-- ==== Sys2Proof/Laws/Lanes.lean ====
section
/-! SUPPORT. What byte operations do lane by lane (40_span_blitters.md R80, R81, R90), and the bit-packer's
arithmetic (20_memory.md R41, 40_span_blitters.md R82). -/

namespace Sys2Proof.Machine

/-! ## One byte operation -/

theorem bitOpApply_lane (op : BitOp) (b mask : Byte) {i : Nat} (hi : i < 8) :
    (bitOpApply op b mask).getLsbD i = if mask.getLsbD i = true then bitResult op (b.getLsbD i) else b.getLsbD i := by
  cases op <;> simp only [bitOpApply, bitResult, BitVec.getLsbD_or, BitVec.getLsbD_and, BitVec.getLsbD_not,
    BitVec.getLsbD_xor, hi, decide_true, Bool.true_and] <;> cases mask.getLsbD i <;> simp

@[simp] theorem laneRun_nil (a i : Nat) (p : Bool) : laneRun a i [] p = p := rfl

@[simp] theorem laneRun_cons (a i : Nat) (o : ByteOp) (os : List ByteOp) (p : Bool) :
    laneRun a i (o :: os) p =
      laneRun a i os (if o.addr = a ∧ o.mask.getLsbD i = true then bitResult o.op p else p) := rfl

@[simp] theorem laneRun_append (a i : Nat) (os os' : List ByteOp) (p : Bool) :
    laneRun a i (os ++ os') p = laneRun a i os' (laneRun a i os p) := by
  simp [laneRun, List.foldl_append]

/-- A sequence of byte operations none of which selects the lane leaves it. -/
theorem laneRun_untouched {a i : Nat} {os : List ByteOp}
    (h : ∀ o ∈ os, ¬(o.addr = a ∧ o.mask.getLsbD i = true)) (p : Bool) : laneRun a i os p = p := by
  induction os generalizing p with
  | nil => rfl
  | cons o os ih =>
    rw [laneRun_cons, if_neg (h o List.mem_cons_self)]
    exact ih (fun o' h' => h o' (List.mem_cons_of_mem o h')) p

theorem memRead_byteOpRun {m : Memory} (hm : MemWf m) (o : ByteOp) (a : Nat) :
    memRead (byteOpRun m o) a =
      if a = o.addr then bitOpApply o.op (memRead m a) o.mask else memRead m a := by
  unfold byteOpRun
  rw [memRead_memWrite hm]
  split
  · next h => rw [h]
  · rfl

/-- The lane spec of a sequence of byte operations: it says all they can do to a byte. -/
theorem byteOpsRun_lane {m : Memory} (hm : MemWf m) {os : List ByteOp}
    (ho : ∀ o ∈ os, o.addr < Config.fbBytes) (a : Nat) {i : Nat} (hi : i < 8) :
    (memRead (byteOpsRun m os) a).getLsbD i = laneRun a i os ((memRead m a).getLsbD i) := by
  induction os generalizing m with
  | nil => rfl
  | cons o os ih =>
    have hoa := ho o List.mem_cons_self
    have : byteOpsRun m (o :: os) = byteOpsRun (byteOpRun m o) os := rfl
    rw [this, ih (memWf_byteOpRun hm hoa) fun o' h' => ho o' (List.mem_cons_of_mem o h'),
      laneRun_cons, memRead_byteOpRun hm]
    congr 1
    by_cases hao : a = o.addr
    · subst hao; simp only [if_true, true_and]; exact bitOpApply_lane _ _ _ hi
    · simp [hao, Ne.symm hao]

/-- Bytes at addresses no operation names are untouched; no premise on the framebuffer. -/
theorem byteOpsRun_other {m : Memory} {os : List ByteOp} {a : Nat} (h : ∀ o ∈ os, o.addr ≠ a) :
    memRead (byteOpsRun m os) a = memRead m a := by
  induction os generalizing m with
  | nil => rfl
  | cons o os ih =>
    have : byteOpsRun m (o :: os) = byteOpsRun (byteOpRun m o) os := rfl
    rw [this, ih fun o' h' => h o' (List.mem_cons_of_mem o h')]
    exact memRead_memWrite_other _ (h o List.mem_cons_self).symm

theorem byteOpsRun_append (m : Memory) (os os' : List ByteOp) :
    byteOpsRun m (os ++ os') = byteOpsRun (byteOpsRun m os) os' := List.foldl_append

/-- Two sequences of byte operations that do the same to every lane do the same to the framebuffer. -/
theorem byteOpsRun_eq_of_lanes {m : Memory} (hm : MemWf m) {os os' : List ByteOp}
    (ho : ∀ o ∈ os, o.addr < Config.fbBytes) (ho' : ∀ o ∈ os', o.addr < Config.fbBytes)
    (h : ∀ a i p, i < 8 → laneRun a i os p = laneRun a i os' p) : byteOpsRun m os = byteOpsRun m os' := by
  refine mem_ext (memWf_byteOpsRun hm ho) (memWf_byteOpsRun hm ho') fun a => ?_
  refine BitVec.eq_of_getLsbD_eq fun i hi => ?_
  rw [byteOpsRun_lane hm ho a hi, byteOpsRun_lane hm ho' a hi, h a i _ hi]

/-- The pixel spec of a sequence of byte operations (20_memory.md R41). -/
theorem pixelOf_byteOpsRun {m : Memory} (hm : MemWf m) {os : List ByteOp}
    (ho : ∀ o ∈ os, o.addr < Config.fbBytes) (x y : Nat) :
    pixelOf (byteOpsRun m os) x y = laneRun (fbAddr x y) (fbBit y) os (pixelOf m x y) :=
  byteOpsRun_lane hm ho _ (Nat.mod_lt _ (by decide))

/-! ## The bit-packer -/

theorem fbBit_lt (y : Nat) : fbBit y < 8 := Nat.mod_lt _ (by decide)

theorem fbAddr_lt {x y : Nat} (hx : x < 72) (hy : y < 40) : fbAddr x y < Config.fbBytes := by
  simp only [fbAddr, Config.fbBytes, Config.screenW]; omega

/-- Distinct on-screen pixels have distinct (byte, bit) places (20_memory.md R41). -/
theorem fbPlace_inj {x y x' y' : Nat} (hx : x < 72) (hx' : x' < 72)
    (ha : fbAddr x y = fbAddr x' y') (hb : fbBit y = fbBit y') : x = x' ∧ y = y' := by
  simp only [fbAddr, fbBit, Config.screenW] at ha hb; omega

theorem fbMask_lane (y : Nat) {i : Nat} (hi : i < 8) : (fbMask y).getLsbD i = decide (i = fbBit y) := by
  have hb := fbBit_lt y
  unfold fbMask
  generalize fbBit y = b at hb
  have key : ∀ b < 8, ∀ i < 8, (1#8 <<< b).getLsbD i = decide (i = b) := by decide
  exact key b hb i hi

/-- Every place of the framebuffer is an on-screen pixel's (20_memory.md R41). -/
theorem fbPlace_surj {a i : Nat} (ha : a < Config.fbBytes) (hi : i < 8) :
    ∃ x y, x < 72 ∧ y < 40 ∧ a = fbAddr x y ∧ i = fbBit y := by
  refine ⟨a % 72, a / 72 * 8 + i, ?_, ?_, ?_, ?_⟩ <;>
    simp only [fbAddr, fbBit, Config.screenW, Config.fbBytes] at * <;> omega

theorem pixOp_lane {x y x' y' : Nat} (hx : x < 72) (hx' : x' < 72) (op : BitOp) :
    ((pixOp op x' y').addr = fbAddr x y ∧ (pixOp op x' y').mask.getLsbD (fbBit y) = true) ↔
      x' = x ∧ y' = y := by
  simp only [pixOp, fbMask_lane y' (fbBit_lt y), decide_eq_true_eq]
  constructor
  · rintro ⟨h1, h2⟩
    exact fbPlace_inj hx' hx h1 h2.symm
  · rintro ⟨rfl, rfl⟩
    exact ⟨rfl, rfl⟩

theorem colMask_lane_nat {lo hi i : Nat} (hlo : lo < 8) (hhi : hi < 8) (hi8 : i < 8) :
    ((0xFF#8 <<< lo) &&& (0xFF#8 >>> (7 - hi))).getLsbD i = decide (lo ≤ i ∧ i ≤ hi) := by
  have key : ∀ lo < 8, ∀ hi < 8, ∀ i < 8,
      ((0xFF#8 <<< lo) &&& (0xFF#8 >>> (7 - hi))).getLsbD i = decide (lo ≤ i ∧ i ≤ hi) := by decide
  exact key lo hlo hi hhi i hi8

/-- The column mask covers exactly the rows of the span (40_span_blitters.md R82). -/
theorem colMask_lane {p ya yb i : Nat} (hya : ya / 8 ≤ p) (hyb : p ≤ yb / 8) (hi : i < 8) :
    (colMask p ya yb).getLsbD i = decide (ya ≤ 8 * p + i ∧ 8 * p + i ≤ yb) := by
  unfold colMask
  rw [colMask_lane_nat (by omega) (by omega) hi]
  congr 1
  rw [eq_iff_iff]
  omega

end Sys2Proof.Machine
end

YOUR ASSIGNMENT: Set down exactly the lines above that run from the start of the listing to the line with "(bitOpApply op b". Leave out every later line.

YOUR SOLUTION:
-- ==== Sys2Proof/Laws/Lanes.lean ====
section
/-! SUPPORT. What byte operations do lane by lane (40_span_blitters.md R80, R81, R90), and the bit-packer's
arithmetic (20_memory.md R41, 40_span_blitters.md R82). -/

namespace Sys2Proof.Machine

/-! ## One byte operation -/

theorem bitOpApply_lane (op : BitOp) (b mask : Byte) {i : Nat} (hi : i < 8) :
    (bitOpApply op b mask).getLsbD i = if mask.getLsbD i = true then bitResult op (b.getLsbD i) else b.getLsbD i := by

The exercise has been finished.